Data to process Block Start
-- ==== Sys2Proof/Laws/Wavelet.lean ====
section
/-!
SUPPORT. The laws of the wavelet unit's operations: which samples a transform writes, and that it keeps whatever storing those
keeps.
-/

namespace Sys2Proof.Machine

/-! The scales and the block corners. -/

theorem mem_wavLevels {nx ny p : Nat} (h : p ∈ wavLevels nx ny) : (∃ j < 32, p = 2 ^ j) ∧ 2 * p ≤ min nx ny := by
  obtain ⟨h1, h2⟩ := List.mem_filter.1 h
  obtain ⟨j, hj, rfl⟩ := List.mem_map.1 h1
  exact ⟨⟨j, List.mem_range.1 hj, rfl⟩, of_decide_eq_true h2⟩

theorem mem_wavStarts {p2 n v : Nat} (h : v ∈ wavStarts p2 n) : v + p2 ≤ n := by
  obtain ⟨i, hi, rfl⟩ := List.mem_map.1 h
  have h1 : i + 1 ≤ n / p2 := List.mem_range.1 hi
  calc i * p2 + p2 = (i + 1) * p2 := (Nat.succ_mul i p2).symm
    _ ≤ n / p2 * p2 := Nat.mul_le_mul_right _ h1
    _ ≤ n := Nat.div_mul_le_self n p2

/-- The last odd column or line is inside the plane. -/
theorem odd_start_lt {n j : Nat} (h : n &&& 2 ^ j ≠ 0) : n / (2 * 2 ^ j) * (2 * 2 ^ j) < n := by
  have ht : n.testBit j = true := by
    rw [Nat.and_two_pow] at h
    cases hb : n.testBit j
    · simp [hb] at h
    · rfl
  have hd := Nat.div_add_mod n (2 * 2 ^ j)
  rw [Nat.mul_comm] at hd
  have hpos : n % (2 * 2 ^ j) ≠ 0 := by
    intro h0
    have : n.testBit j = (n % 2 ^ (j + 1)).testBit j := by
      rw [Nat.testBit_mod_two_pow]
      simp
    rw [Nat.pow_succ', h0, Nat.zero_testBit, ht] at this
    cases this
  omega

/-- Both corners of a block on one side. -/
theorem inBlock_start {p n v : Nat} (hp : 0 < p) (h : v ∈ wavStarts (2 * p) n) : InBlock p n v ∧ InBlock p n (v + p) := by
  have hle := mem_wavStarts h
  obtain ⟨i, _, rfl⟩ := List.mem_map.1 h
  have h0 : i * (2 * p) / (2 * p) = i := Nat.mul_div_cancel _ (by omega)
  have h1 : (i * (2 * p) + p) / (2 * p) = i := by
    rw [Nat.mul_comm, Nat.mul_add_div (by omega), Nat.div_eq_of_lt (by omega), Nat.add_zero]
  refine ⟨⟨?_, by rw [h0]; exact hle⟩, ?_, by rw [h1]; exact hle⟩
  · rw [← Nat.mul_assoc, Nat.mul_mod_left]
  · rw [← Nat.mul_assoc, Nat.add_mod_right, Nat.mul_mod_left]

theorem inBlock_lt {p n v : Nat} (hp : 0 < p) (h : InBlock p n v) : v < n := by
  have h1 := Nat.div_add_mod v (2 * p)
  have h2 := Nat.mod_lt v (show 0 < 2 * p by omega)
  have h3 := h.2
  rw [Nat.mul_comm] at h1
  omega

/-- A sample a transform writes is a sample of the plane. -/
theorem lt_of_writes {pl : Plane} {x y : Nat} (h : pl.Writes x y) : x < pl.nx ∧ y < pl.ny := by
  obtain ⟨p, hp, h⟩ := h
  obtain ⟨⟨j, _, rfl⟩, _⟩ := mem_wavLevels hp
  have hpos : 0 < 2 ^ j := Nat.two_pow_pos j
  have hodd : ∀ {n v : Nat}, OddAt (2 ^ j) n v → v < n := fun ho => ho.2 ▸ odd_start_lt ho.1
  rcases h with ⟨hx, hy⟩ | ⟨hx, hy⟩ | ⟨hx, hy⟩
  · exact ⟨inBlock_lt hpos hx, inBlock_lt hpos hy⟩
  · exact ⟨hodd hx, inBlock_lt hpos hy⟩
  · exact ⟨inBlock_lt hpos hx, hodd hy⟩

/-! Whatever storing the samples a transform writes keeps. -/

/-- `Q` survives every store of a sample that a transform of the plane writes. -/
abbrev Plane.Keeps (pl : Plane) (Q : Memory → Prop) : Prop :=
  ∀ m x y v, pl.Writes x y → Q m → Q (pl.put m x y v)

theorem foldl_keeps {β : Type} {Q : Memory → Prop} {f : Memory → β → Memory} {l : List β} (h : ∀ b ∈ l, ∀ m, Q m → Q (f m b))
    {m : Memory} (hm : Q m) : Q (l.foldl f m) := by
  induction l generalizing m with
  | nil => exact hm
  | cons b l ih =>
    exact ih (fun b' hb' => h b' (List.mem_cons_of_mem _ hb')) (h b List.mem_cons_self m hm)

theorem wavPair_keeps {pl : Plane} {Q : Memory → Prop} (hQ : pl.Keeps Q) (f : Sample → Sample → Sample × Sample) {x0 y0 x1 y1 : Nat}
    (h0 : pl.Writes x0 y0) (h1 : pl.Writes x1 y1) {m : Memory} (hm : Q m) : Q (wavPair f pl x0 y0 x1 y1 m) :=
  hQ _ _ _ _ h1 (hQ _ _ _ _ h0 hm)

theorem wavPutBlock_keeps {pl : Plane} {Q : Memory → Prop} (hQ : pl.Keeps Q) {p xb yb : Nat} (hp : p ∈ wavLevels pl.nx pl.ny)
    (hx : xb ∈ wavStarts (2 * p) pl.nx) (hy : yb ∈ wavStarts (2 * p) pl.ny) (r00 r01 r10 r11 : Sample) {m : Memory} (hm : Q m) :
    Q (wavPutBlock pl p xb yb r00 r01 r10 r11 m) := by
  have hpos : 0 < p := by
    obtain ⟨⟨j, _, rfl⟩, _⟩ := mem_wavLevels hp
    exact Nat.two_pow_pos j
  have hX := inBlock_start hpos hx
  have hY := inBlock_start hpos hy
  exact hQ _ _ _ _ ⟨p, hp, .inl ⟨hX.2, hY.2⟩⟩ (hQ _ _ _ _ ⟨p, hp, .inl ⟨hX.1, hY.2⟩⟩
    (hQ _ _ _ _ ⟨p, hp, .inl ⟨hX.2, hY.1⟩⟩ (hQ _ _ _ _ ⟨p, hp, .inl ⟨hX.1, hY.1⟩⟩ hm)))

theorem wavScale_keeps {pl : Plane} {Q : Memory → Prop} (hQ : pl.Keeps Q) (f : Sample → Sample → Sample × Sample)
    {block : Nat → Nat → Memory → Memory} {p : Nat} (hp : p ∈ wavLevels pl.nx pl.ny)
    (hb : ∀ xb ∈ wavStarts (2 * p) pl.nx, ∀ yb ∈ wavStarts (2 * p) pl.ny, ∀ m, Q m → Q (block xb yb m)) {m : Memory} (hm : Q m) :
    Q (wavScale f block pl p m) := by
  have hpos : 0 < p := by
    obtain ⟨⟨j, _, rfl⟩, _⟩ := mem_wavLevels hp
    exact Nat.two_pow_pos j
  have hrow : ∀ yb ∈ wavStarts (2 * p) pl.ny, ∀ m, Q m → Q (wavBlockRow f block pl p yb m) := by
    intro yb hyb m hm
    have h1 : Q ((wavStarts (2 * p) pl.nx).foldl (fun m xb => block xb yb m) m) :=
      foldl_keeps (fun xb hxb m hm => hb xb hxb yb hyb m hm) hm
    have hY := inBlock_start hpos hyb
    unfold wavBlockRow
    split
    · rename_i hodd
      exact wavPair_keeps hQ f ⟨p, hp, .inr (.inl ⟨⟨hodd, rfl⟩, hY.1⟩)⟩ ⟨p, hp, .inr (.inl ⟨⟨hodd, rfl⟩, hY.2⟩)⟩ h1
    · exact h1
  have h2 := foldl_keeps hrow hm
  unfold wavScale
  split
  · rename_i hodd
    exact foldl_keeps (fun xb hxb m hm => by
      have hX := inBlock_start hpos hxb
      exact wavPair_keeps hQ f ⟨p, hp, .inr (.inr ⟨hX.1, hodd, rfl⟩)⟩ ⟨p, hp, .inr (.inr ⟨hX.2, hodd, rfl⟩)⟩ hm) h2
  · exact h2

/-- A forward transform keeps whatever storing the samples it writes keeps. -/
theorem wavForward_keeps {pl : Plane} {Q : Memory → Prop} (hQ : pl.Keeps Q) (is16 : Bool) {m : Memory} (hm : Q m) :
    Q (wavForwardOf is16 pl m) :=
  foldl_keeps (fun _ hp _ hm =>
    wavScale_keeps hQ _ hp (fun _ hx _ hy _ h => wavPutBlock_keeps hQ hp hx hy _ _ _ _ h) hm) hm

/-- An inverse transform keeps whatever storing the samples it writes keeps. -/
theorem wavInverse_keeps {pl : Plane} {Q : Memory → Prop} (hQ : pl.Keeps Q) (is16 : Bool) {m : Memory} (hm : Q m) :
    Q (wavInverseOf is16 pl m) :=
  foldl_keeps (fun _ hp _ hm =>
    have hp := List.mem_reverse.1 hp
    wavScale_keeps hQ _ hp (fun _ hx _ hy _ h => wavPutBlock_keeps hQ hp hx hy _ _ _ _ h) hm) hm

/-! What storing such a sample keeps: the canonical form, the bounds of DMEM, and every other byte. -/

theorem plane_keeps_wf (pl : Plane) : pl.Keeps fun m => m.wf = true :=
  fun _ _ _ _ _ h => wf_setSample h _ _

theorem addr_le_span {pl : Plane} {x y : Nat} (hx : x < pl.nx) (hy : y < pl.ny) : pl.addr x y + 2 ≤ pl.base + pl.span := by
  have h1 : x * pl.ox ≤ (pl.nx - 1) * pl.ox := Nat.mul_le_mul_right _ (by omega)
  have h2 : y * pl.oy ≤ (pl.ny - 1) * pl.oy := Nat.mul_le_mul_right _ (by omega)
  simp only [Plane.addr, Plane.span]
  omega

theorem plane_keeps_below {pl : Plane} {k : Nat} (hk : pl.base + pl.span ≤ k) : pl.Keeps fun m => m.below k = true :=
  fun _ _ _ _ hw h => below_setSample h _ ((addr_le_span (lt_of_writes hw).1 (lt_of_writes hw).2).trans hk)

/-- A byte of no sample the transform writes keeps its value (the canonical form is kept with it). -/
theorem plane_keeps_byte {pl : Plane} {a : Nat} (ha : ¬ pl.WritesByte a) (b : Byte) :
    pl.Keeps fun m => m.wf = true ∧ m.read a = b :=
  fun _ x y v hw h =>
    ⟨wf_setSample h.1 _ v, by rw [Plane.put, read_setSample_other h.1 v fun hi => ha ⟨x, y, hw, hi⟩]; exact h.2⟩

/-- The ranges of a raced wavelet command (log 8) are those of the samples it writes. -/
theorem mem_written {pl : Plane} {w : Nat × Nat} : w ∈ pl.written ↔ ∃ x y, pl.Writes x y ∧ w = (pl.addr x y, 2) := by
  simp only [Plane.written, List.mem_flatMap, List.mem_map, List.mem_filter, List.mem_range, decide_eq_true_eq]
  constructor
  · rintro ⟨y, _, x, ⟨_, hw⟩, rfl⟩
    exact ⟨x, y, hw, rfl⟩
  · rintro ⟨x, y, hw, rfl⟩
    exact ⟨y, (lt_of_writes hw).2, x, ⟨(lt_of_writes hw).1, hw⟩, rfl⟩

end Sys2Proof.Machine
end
Data to process Block End
Return, with no change at all, every line in the entries above from the line containing "fun _ _ _ _ hw" through the line containing "it writes. -/".

* [Answer to this task]
  fun _ _ _ _ hw h => below_setSample h _ ((addr_le_span (lt_of_writes hw).1 (lt_of_writes hw).2).trans hk)

/-- A byte of no sample the transform writes keeps its value (the canonical form is kept with it). -/
theorem plane_keeps_byte {pl : Plane} {a : Nat} (ha : ¬ pl.WritesByte a) (b : Byte) :
    pl.Keeps fun m => m.wf = true ∧ m.read a = b :=
  fun _ x y v hw h =>
    ⟨wf_setSample h.1 _ v, by rw [Plane.put, read_setSample_other h.1 v fun hi => ha ⟨x, y, hw, hi⟩]; exact h.2⟩

/-- The ranges of a raced wavelet command (log 8) are those of the samples it writes. -/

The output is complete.